RNA-seq library construction and sequencing
Total RNA of the plantlet GM15 was extracted using the Qiagen RNeasy Plant Mini Kit (Qiagen, Valencia, CA, USA). RNA quality was evaluated by agarose gel electrophoresis and its quantity determined using a NanoDrop spectrophotometer (Thermo Fisher Scientific, Waltham, MA, USA). To assist prediction and annotation of genes, the RNA-seq library was constructed and sequenced on the Illumina HiSeq X Ten platform following the protocol of manufacturer (New England Biolabs Ipswich, MA, USA) (The detailed description in File S1).

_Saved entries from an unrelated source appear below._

-- ==== Sys2Proof/Certificates/Slice0/Obligations.lean ====
section
/-! DEFINITION. The statements about the model, for the provers. -/

section
open Sys2Proof Sys2Proof.Machine

/-- For every command c and every state s whose queue is c followed by some rest: a step of s is exec of c on s with the rest as
its queue. What stands in the queue is the model's own way of taking commands. (00_scope.md) -/
def Obligations.StepRunsTheFrontCommand : Prop :=
  ∀ (c : Instr) (rest : List Instr) (s : State), s.pending = c :: rest → step s = exec c { s with pending := rest }

/-- On an empty queue, while the clocks run, a step answers a next state in which device time is one nanosecond later when the
rate word is 0, the fraction is 0 and no second ends, and in which the queue, the work area, the engines and the HBM are as
before. That a step with nothing to do is one cycle of the timing island is the model's choice (log 1). (17_network_timing_and_link.md, R454) -/
def Obligations.IdleStepAdvancesTime : Prop :=
  ∀ s : State, s.pending = [] → s.sys.clocks = true → s.net.timing.rate = 0 → s.net.timing.frac = 0 → s.rel.tests = [] →
    timeSubNs s + 1 < 1000000000 → s.net.timing.time.toNat % 65536 = 0 →
    ∃ t, step s = .next t ∧ nowNs t = nowNs s + 1 ∧ t.pending = [] ∧ t.work = s.work ∧ t.engines = s.engines ∧ t.host = s.host

/-- Where one of these steps issues on a core and carries no post, the row completes with the state in which the sequencer has
gone on to the next step: the instance stands one step further, in the same epoch and plan, with the same steps in progress,
and no unit, no memory and no tally has changed. A FENCE issues only when no step of the core is in progress. (02_stations_tiles_and_jobs.md, R57, R58, R68) -/
def Obligations.StepsThatTakeNoTime : Prop :=
  ∀ (s : State) (c op : Nat) (i : Instr) (u : Cur) (w : BitVec 128),
    (i, op) ∈ [(Instr.nop c, 0), (.post c, 8), (.fence c, 11)] ∨ (i = .checkpoint c ∧ op = 9 ∧ u.job.bestEffort = false) →
    issuing s c op = some (u, w) → stPostEn w = false →
    (op = 11 → u.inst.issued = []) ∧
    ∃ t, exec i s = .next t ∧ instAt t u.h c = some { u.inst with step := u.inst.step + 1, waitSince := nowNs s } ∧ t.engines = s.engines ∧
      t.work.hbm = s.work.hbm ∧ t.work.tallies = s.work.tallies ∧ t.work.cores = s.work.cores ∧ t.host = s.host

/-- Where a POST step issues on a core and posts to a tally that no stream's produced count is bound to, and the sum stays below
2^64, the row completes: that tally's value is larger by POST_ADD, its count of posts is larger by one up to the largest
value, its last addition is POST_ADD by this core at the present device time, and every other tally is as before. A wait of
the posting core sees the addition at once when the tally has no barrier. (14_synchronisation_and_determinism.md, R355, R357, R368) -/
def Obligations.PostAddsToItsTally : Prop :=
  ∀ (s : State) (c : Nat) (u : Cur) (w : BitVec 128) (b : Binding), issuing s c 8 = some (u, w) → stPostEn w = true →
    u.inst.bind (stPostBind w) = some b → b.kind ≠ 0 →
    (getTally s (tallyOf s u.job.part b.tally)).value.toNat + stPostAdd w < 2 ^ 64 →
    ∃ t, exec (.post c) s = .next t ∧
      (let k := tallyOf s u.job.part b.tally
       (getTally t k).value.toNat = (getTally s k).value.toNat + stPostAdd w ∧
       (getTally t k).posts = satInc (getTally s k).posts 1 ∧ (getTally t k).lastAdd.toNat = stPostAdd w ∧
       (getTally t k).lastSource = BitVec.ofNat 16 (0x1000 + c % 4096) ∧ (getTally t k).lastS = BitVec.ofNat 32 (timeS s) ∧
       (∀ n, n ≠ k → getTally t n = getTally s n))

/-- Where a step of one of these classes issues on a core, the row completes: the instance stands one step further and the step
is the last of those in progress. A VEC step that finds the engine free starts it at the first instruction of its range, a
SIG step starts the signal unit at its address, with no error met on the way; a RELOAD whose check agrees loads the
stationary block into the array's shadow registers; a PASS whose check agrees writes the accumulator rows of the pass and
leaves the shadow weights in use; a FEED or STORE none of whose entries faults has its transactions in flight, and completes
when they have landed. (02_stations_tiles_and_jobs.md, R56, R57, R58, 03_matrix_arrays.md, 12_memory_translation_and_streams.md, R322) -/
def Obligations.UnitStepsAreIssued : Prop :=
  ∀ (s : State) (c : Nat) (u : Cur) (w : BitVec 128),
    (let entered := fun (t : State) (x : Unit_) (n : Nat) => instAt t u.h c =
        some { u.inst with
          step := u.inst.step + 1, waitSince := nowNs s
          issued := u.inst.issued ++ [{ unit := x, word := w, index := u.inst.step, open_ := n }] }
     (issuing s c 3 = some (u, w) → (u.inst.issued.any fun y => y.unit = .vector) = false →
        ∃ t, exec (.vec c []) s = .next t ∧ entered t .vector 0 ∧ (getEng t c).vec.pc = bits (stArg w) 15 0 ∧
          (getEng t c).vec.stop = bits (stArg w) 15 0 + bits (stArg w) 31 16 ∧ (getEng t c).vec.active = decide (0 < bits (stArg w) 31 16) ∧
          (getEng t c).vec.v = (getEng s c).vec.v ∧ (getEng t c).sig = (getEng s c).sig ∧ (getEng t c).mat = (getEng s c).mat) ∧
     (issuing s c 4 = some (u, w) → (u.inst.issued.any fun y => y.unit = .signal) = false →
        ∃ t, exec (.sig c []) s = .next t ∧ entered t .signal 0 ∧ (getEng t c).sig.running = true ∧
          (getEng t c).sig.pc = bits (stArg w) 13 0 ∧ (getEng t c).sig.a = (getEng s c).sig.a ∧ (getEng t c).vec = (getEng s c).vec) ∧
     (issuing s c 2 = some (u, w) → ∃ t, exec (.reload c .ok []) s = .next t ∧ entered t (.array (stSub w)) 0 ∧
        (getEng t c).mat.acc = (getEng s c).mat.acc ∧
        ∀ a, (getEng s c).mat.arrays[stSub w]? = some a → (getEng t c).mat.arrays[stSub w]? = some (a.load
          (readBlock (getCore s c).scratch u.inst (opEntry (Tbl.get 0 (getEng s c).mat.opfile (rlEntry (stArg w)))) (rlBase (stArg w)))
          (rlEntry (stArg w)))) ∧
     (issuing s c 1 = some (u, w) → ∃ t, exec (.pass c .ok []) s = .next t ∧ entered t (.array (stSub w)) 0 ∧
        (let a := (nth MatArray.cleared (getEng s c).mat.arrays (stSub w)).swapped
         (getEng t c).mat.acc = (passRun (getCore s c).scratch u.inst (stSub w)
            (opEntry (Tbl.get 0 (getEng s c).mat.opfile a.entry)) a.active (stArg w) (getEng s c).mat.acc).1 ∧
          (getEng t c).mat.arrays = setNth (getEng s c).mat.arrays (stSub w) a ∧ (getEng t c).mat.opfile = (getEng s c).mat.opfile)) ∧
     (∀ (q : Part) (ts : List Txn) (i : Instr) (op : Nat), (i, op) ∈ [(Instr.feed c [], 5), (.store c [], 6)] → issuing s c op = some (u, w) →
        Tbl.find s.work.parts u.job.part = some q →
        ((u.inst.entries u.inst.plan u.inst.step).map fun e => makeTxn s c u q u.inst.step e) = ts.map Sum.inl →
        ∃ t, exec i s = .next t ∧ entered t .mover ts.length ∧ (getCore t c).txns = (getCore s c).txns ++ ts ∧
          (getCore t c).scratch = (getCore s c).scratch ∧ t.work.hbm = s.work.hbm ∧ t.engines = s.engines))

/-- Where a MINT step issues on a core and meets no error, the row completes with the step in progress. Where another step holds the
vector unit it waits behind that one and nothing is written. Where the unit is free its n tiles are minted: the instance has
produced n more tiles of the stream and taken n more of each stream that it reads, the station's entry has counted every
element of them, bytes outside the rows of those n tiles keep their value, and a tile of one row is the packed codes of its
converted source row. Where a DIGEST step issues and meets no error, the row completes with the step in progress; in an epoch
whose record is emitted the invocation holds a partial result of that point and epoch with the bytes of the named tiles, in
another it holds what it held. That one SCALE_STREAM tile serves one output tile is the model's choice (log 108). (02_stations_tiles_and_jobs.md, 04_number_formats_and_quantisation.md, R69, R110, R111, R112) -/
def Obligations.MintAndDigestSteps : Prop :=
  ∀ (s : State) (c : Nat) (u : Cur) (w : BitVec 128),
    (let entered := fun (x : Unit_) =>
       { u.inst with
         step := u.inst.step + 1, waitSince := nowNs s
         issued := u.inst.issued ++ [{ unit := x, word := w, index := u.inst.step, open_ := 0 }] }
     let keeps := fun (t : State) => t.engines = s.engines ∧ t.work.hbm = s.work.hbm ∧ t.work.tallies = s.work.tallies ∧ t.host = s.host
     (issuing s c 7 = some (u, w) →
       (let j := mintJob u w
        let st := stStream w
        let n := bits (stArg w) 31 16
        let ofEntry := fun (m : MintCount) => decide (m.station = mintStation u w ∧ m.entry = j.entry)
        ((u.inst.issued.any fun y => y.unit = .vector) = true → ∃ t, exec (.mint c []) s = .next t ∧
          instAt t u.h c = some (entered .vector) ∧ t.work.cores = s.work.cores ∧ keeps t) ∧
        ((u.inst.issued.any fun y => y.unit = .vector) = false → ∃ t i, exec (.mint c []) s = .next t ∧
          instAt t u.h c = some i ∧ i = { entered .vector with minted := i.minted } ∧ keeps t ∧ i.taken st = u.inst.taken st + n ∧
          (j.f 0 1 = 0 → ¬ (j.out.scaleMode = 2 ∧ j.f 0x1C 2 = j.f 2 2) → j.f 2 2 ≠ 0xFFFF →
            i.taken (takeKey (j.f 2 2)) = u.inst.taken (takeKey (j.f 2 2)) + n) ∧
          (j.out.scaleMode = 2 → j.f 0x1C 2 ≠ 0xFFFF → ¬ (j.f 0 1 = 0 ∧ j.f 2 2 = j.f 0x1C 2) →
            i.taken (takeKey (j.f 0x1C 2)) = u.inst.taken (takeKey (j.f 0x1C 2)) + n) ∧
          ((u.inst.ringOf st true).isSome = true → ∃ r m, (getJob t u.h).bind Job.run = some r ∧ r.mints.find? ofEntry = some m ∧
            m.total = (u.run.mints.find? ofEntry).elim 0 (fun m => m.total) + n * j.out.planes * j.out.rows * j.out.elems) ∧
          (∀ d, d ≠ c → getCore t d = getCore s d) ∧
          (∀ a, (∀ k p r g, k < n → p < j.out.planes → r < j.out.rows → u.inst.tileSlot st (u.inst.taken st + k) true = some g →
              a < tileRow u.inst j.out g p r ∨ tileRow u.inst j.out g p r
                + (ceilDiv (elemBits j.out.format * j.out.elems) 8 + if isMx j.out.format then j.out.elems / 32 else 0) ≤ a) →
            Mem.read (getCore t c).scratch a = Mem.read (getCore s c).scratch a) ∧
          (∀ g, n = 1 → j.out.planes = 1 → j.out.rows = 1 → u.inst.tileSlot st (u.inst.taken st) true = some g →
            (getCore t c).scratch = Mem.writeBytes (getCore s c).scratch (tileRow u.inst j.out g 0 0)
              (j.rowBytes (j.convertRow (j.param (getCore s c).scratch u.inst 0) (u.inst.taken st) 0
                (j.source (getCore s c).scratch (getEng s c).mat.acc u.inst 0 0 0))))))) ∧
     (issuing s c 10 = some (u, w) → ∃ t r, exec (.digest c []) s = .next t ∧ instAt t u.h c = some (entered .mover) ∧
        t.work.cores = s.work.cores ∧ keeps t ∧ (getJob t u.h).bind Job.run = some r ∧
        (digestEmits u.job (stArg w) u.inst.epoch = false → r.digests = u.run.digests) ∧
        (digestEmits u.job (stArg w) u.inst.epoch = true → ∃ d ∈ r.digests, d.point = stArg w ∧ d.epoch = u.inst.epoch ∧
          d.bytes = (List.range (digestField u.job.image (stArg w) 8 2)).flatMap fun k =>
            tileBytes (getCore s c).scratch u.inst u.job.image (digestField u.job.image (stArg w) 4 2)
              (digestField u.job.image (stArg w) 6 2 + k))))

/-- STEP_COMPLETE: where the oldest step of a unit is done on a core whose instance runs, with no post, no result, no other step
held by the unit and no lent window declared, the row completes and that step is no longer in progress. EPOCH_END: where it
issues with no post and no error met, and other cores have still to complete the epoch or no service is open, bases and
rings have advanced by the plan just run, the epoch number is one higher, and the instance waits for its next epoch or has
ended. EPOCH_BEGIN: where a core may begin its next epoch, in a job of no cell and with no service, it runs the selected
plan from step 0 and the vector pointers read 0. (02_stations_tiles_and_jobs.md, R58, R61, R594) -/
def Obligations.StepsCompleteAndEpochsTurn : Prop :=
  ∀ (s : State) (c : Nat) (u : Cur) (w : BitVec 128),
    (∀ (x : Issued) (y : Unit_), cur s c = some u → u.inst.phase = .running → (u.inst.issued.find? fun z => z.unit = y) = some x →
      unitDone s c x = true → ((dropFirst y u.inst.issued).any fun z => z.unit = y) = false → stPostEn x.word = false → u.inst.windows = [] →
      ∃ t, exec (.stepComplete c y none .none) s = .next t ∧ instAt t u.h c = some { u.inst with issued := dropFirst y u.inst.issued } ∧
        t.engines = s.engines ∧ t.work.hbm = s.work.hbm ∧ t.work.tallies = s.work.tallies) ∧
    (issuing s c 12 = some (u, w) → stPostEn w = false → u.run.last = none → u.job.kind = .host →
      (u.job.insts.all fun i => i.core = c || decide (u.inst.epoch < i.epoch)) = false ∨ (s.services = [] ∧ u.job.service = none) →
      ∃ t i, exec (.epochEnd c []) s = .next t ∧ instAt t u.h c = some i ∧ i.epoch = u.inst.epoch + 1 ∧ i.step = 0 ∧
        i.binds = u.inst.endEpoch.binds ∧ i.rings = u.inst.endEpoch.rings ∧
        i.phase = if (match lastEpoch u.job u.run with | some l => decide (l ≤ u.inst.epoch) | none => false) then .ended else .between) ∧
    (∀ p : Nat, cur s c = some u → mayBegin s c u = some p → u.job.kind = .host → u.job.service = none → s.services = [] →
      ∃ t i, exec (.epochBegin c) s = .next t ∧ instAt t u.h c = some i ∧ i.phase = .running ∧ i.plan = p ∧ i.step = 0 ∧
        i.epoch = u.inst.epoch ∧ ∀ r, getP (getEng t c).vec r = 0)

/-- EPOCH_LIMIT: where the last epoch of an invocation has completed on every core, the row ends the invocation with OK.
PLAN_RULE_SELECT: where READY of a job of no cell has reached the value at which the next selection is due, the row assigns,
to the epoch LEAD after it, the plan that the rule's ranges give the selector word. STALL_LIMIT: where the step that stands
next has waited for 1 s on a produced or consumed count or a group tally that is not met, the row ends the invocation with
E_TIMEOUT, the result words naming core, binding, tally and threshold. (02_stations_tiles_and_jobs.md, R62, R64, R65, 14_synchronisation_and_determinism.md, R367) -/
def Obligations.InvocationsEndAndStall : Prop :=
  ∀ (s : State) (job c : Nat),
    (∀ r : Invocation, (getJob s job).bind Job.run = some r → r.last = none → runComplete s job = true →
      exec (.epochLimit job) s = .next (settleServices (settleRounds (endInvocation s job eOk none)))) ∧
    (∀ (j : Job) (r : Invocation) (t : Nat), getJob s job = some j → j.run = some r → j.rules = true → r.ending = false → j.kind = .host →
      j.tallyOfRecord (j.ruleField 2 2) = some t → j.ruleDue r ≤ ((getTally s (tallyOf s j.part t)).value.toNat : Int) →
      exec (.planRuleSelect job) s = .next (updRun s job fun r =>
        { r with
          rulePlans := Tbl.put r.rulePlans (r.ruleNext + j.ruleField 4 1) (j.rangePlan (Tbl.get 0 j.selectors (j.ruleField 0 2)))
          ruleNext := r.ruleNext + 1
          ruleBase := j.ruleDue r })) ∧
    (∀ (u : Cur) (w : BitVec 128) (b : Binding), nextStep s c = some (u, w) → u.inst.bind (stWaitBind w) = some b →
      waitMet s c u w = false →
      b.kind ≠ 2 ∨ (u.job.groups.any fun g => decide (g.2.1 = b.tally)) = true → u.inst.waitSince + 1000000000 ≤ nowNs s →
      exec (.stallLimit c) s = .next (endBadly s u.h eTimeout
        (some (logicalCore s c + stWaitBind w * 256, b.tally, ((b.base + stDelta w) % 2 ^ 32).toNat))))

Genome assembly and estimation of genome size
A total of 6.24 M PacBio post-filtered reads were generated, producing a total of ~54 Gb (~ 70× coverage) of single-molecule sequencing data. De novo assembly was conducted using an overlap-layout-consensus method in CANU (Koren et al., 2017). Subsequently, the primary draft assembly was polished using Arrow (https://github.com/PacificBiosciences/GenomicConsensus) to improve accuracies. Using the Genome Characteristic Estimation (GCE) program (B. Liu et al., 2013), the genome sizes of GM15 and LM50 were estimated by 17-mer analysis based on PCR-free Illumina short reads. The detailed description in File S1.